START Provided records

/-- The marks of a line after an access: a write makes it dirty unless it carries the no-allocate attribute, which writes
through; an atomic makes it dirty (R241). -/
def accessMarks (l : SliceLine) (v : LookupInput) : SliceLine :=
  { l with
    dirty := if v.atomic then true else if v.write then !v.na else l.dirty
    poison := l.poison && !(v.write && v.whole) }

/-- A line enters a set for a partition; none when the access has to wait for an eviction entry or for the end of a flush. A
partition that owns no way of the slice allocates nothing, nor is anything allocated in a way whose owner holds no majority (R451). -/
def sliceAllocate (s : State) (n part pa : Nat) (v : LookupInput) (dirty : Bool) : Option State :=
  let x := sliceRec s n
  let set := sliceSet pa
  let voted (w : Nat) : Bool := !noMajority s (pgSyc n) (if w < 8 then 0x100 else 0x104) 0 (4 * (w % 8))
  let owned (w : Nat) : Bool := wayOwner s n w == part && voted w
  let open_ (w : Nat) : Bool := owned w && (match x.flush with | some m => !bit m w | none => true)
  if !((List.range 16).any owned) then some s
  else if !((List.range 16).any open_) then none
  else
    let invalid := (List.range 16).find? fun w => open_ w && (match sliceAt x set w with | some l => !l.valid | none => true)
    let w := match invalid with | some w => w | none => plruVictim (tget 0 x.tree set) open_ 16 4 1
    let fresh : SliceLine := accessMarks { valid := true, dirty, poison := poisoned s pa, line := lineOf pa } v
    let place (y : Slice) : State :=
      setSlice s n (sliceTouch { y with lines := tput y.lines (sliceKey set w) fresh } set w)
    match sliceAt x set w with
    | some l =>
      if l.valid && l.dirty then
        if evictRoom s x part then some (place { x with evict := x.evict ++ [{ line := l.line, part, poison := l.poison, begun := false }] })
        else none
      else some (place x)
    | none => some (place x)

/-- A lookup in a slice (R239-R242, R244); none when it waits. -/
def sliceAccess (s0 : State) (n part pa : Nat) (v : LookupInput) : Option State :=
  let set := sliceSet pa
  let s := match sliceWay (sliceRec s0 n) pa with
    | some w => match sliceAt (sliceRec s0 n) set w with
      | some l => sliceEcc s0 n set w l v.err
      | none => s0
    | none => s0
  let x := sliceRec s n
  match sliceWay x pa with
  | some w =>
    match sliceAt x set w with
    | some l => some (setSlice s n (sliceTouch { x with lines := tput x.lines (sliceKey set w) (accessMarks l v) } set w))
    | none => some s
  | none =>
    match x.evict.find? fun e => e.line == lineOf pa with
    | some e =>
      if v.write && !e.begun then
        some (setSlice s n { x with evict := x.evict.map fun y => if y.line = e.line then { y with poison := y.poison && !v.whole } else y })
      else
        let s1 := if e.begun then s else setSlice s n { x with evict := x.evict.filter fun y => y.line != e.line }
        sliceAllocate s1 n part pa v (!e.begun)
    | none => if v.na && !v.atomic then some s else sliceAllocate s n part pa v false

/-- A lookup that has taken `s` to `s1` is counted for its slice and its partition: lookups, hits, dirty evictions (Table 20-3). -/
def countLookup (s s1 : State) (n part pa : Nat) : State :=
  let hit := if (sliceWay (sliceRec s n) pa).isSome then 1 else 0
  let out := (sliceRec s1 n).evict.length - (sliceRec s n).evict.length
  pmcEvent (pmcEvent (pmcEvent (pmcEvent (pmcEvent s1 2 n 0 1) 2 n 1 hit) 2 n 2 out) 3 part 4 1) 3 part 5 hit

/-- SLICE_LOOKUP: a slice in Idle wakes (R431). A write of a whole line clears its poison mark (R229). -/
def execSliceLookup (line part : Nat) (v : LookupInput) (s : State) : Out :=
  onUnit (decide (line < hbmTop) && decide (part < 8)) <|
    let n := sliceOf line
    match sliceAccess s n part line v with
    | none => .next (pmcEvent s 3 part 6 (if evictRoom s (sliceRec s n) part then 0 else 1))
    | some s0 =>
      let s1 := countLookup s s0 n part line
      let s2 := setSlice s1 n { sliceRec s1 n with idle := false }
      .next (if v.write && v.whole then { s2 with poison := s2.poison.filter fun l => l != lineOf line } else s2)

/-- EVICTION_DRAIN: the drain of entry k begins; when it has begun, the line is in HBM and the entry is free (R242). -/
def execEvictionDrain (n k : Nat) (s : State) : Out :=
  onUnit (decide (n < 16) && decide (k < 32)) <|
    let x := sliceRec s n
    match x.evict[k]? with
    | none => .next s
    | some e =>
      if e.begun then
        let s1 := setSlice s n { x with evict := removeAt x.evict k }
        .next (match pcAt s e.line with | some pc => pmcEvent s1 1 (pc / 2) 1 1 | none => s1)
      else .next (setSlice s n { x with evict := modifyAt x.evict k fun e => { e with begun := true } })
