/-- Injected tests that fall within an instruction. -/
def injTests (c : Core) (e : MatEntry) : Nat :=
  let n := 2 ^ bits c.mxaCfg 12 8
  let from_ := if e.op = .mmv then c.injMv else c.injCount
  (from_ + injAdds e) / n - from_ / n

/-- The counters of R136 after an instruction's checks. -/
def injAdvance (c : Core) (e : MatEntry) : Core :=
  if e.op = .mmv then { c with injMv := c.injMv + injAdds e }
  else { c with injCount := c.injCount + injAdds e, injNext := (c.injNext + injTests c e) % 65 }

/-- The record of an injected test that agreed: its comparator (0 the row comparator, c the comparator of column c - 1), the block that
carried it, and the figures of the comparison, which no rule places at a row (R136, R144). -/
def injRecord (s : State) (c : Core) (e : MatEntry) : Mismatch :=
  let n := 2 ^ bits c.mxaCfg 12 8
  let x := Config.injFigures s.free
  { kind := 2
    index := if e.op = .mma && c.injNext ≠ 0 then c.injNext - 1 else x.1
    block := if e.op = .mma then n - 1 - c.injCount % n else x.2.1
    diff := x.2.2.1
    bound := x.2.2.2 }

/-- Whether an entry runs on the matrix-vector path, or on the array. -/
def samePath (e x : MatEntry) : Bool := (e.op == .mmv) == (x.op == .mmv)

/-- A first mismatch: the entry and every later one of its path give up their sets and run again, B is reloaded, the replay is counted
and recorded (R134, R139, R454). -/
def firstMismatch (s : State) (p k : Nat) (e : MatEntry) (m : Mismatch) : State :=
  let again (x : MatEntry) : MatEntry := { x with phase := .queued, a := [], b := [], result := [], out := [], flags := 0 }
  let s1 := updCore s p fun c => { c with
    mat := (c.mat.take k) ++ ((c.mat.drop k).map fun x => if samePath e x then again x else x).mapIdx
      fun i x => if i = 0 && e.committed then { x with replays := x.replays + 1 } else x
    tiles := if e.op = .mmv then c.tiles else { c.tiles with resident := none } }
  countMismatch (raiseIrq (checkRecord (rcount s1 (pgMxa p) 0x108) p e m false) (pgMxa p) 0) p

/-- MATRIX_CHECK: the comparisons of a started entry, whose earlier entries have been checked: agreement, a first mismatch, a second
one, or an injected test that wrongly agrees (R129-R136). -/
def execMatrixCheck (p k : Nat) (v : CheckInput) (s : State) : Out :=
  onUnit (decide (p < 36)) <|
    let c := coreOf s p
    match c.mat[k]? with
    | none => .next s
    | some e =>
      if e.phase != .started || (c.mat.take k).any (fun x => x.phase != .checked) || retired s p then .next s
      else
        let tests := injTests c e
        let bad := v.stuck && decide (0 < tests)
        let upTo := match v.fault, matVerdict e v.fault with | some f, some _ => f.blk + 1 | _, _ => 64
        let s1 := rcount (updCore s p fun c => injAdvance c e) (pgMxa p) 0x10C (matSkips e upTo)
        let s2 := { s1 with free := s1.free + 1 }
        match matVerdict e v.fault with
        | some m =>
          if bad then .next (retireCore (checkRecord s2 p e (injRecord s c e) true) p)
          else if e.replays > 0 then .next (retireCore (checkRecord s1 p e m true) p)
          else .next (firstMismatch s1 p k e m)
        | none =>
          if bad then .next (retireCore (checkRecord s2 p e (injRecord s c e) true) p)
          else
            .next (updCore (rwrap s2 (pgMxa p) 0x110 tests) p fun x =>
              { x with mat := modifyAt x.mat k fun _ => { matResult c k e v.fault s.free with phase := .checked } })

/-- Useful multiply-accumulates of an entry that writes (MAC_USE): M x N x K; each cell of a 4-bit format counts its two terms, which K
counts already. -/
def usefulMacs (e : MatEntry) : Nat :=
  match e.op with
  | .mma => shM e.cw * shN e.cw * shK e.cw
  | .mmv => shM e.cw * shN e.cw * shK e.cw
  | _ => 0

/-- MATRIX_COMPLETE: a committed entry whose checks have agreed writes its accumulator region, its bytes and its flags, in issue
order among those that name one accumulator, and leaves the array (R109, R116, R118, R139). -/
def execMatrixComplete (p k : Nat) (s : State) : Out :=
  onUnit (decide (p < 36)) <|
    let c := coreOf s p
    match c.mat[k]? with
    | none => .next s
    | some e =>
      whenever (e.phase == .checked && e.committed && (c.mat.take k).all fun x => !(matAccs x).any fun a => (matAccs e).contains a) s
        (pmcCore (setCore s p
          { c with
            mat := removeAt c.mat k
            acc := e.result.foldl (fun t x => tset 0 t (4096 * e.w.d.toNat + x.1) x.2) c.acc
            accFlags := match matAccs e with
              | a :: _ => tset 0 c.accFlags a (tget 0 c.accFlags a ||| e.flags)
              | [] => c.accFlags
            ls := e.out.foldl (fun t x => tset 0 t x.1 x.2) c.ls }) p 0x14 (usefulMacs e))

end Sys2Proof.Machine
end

END Provided records

Exercise: Retype exactly the lines from the first line of the records above through the line containing "of a flush. A", both included, and nothing else.

Exercise response:
/-- The marks of a line after an access: a write makes it dirty unless it carries the no-allocate attribute, which writes
through; an atomic makes it dirty (R241). -/
def accessMarks (l : SliceLine) (v : LookupInput) : SliceLine :=
  { l with
    dirty := if v.atomic then true else if v.write then !v.na else l.dirty
    poison := l.poison && !(v.write && v.whole) }

/-- A line enters a set for a partition; none when the access has to wait for an eviction entry or for the end of a flush. A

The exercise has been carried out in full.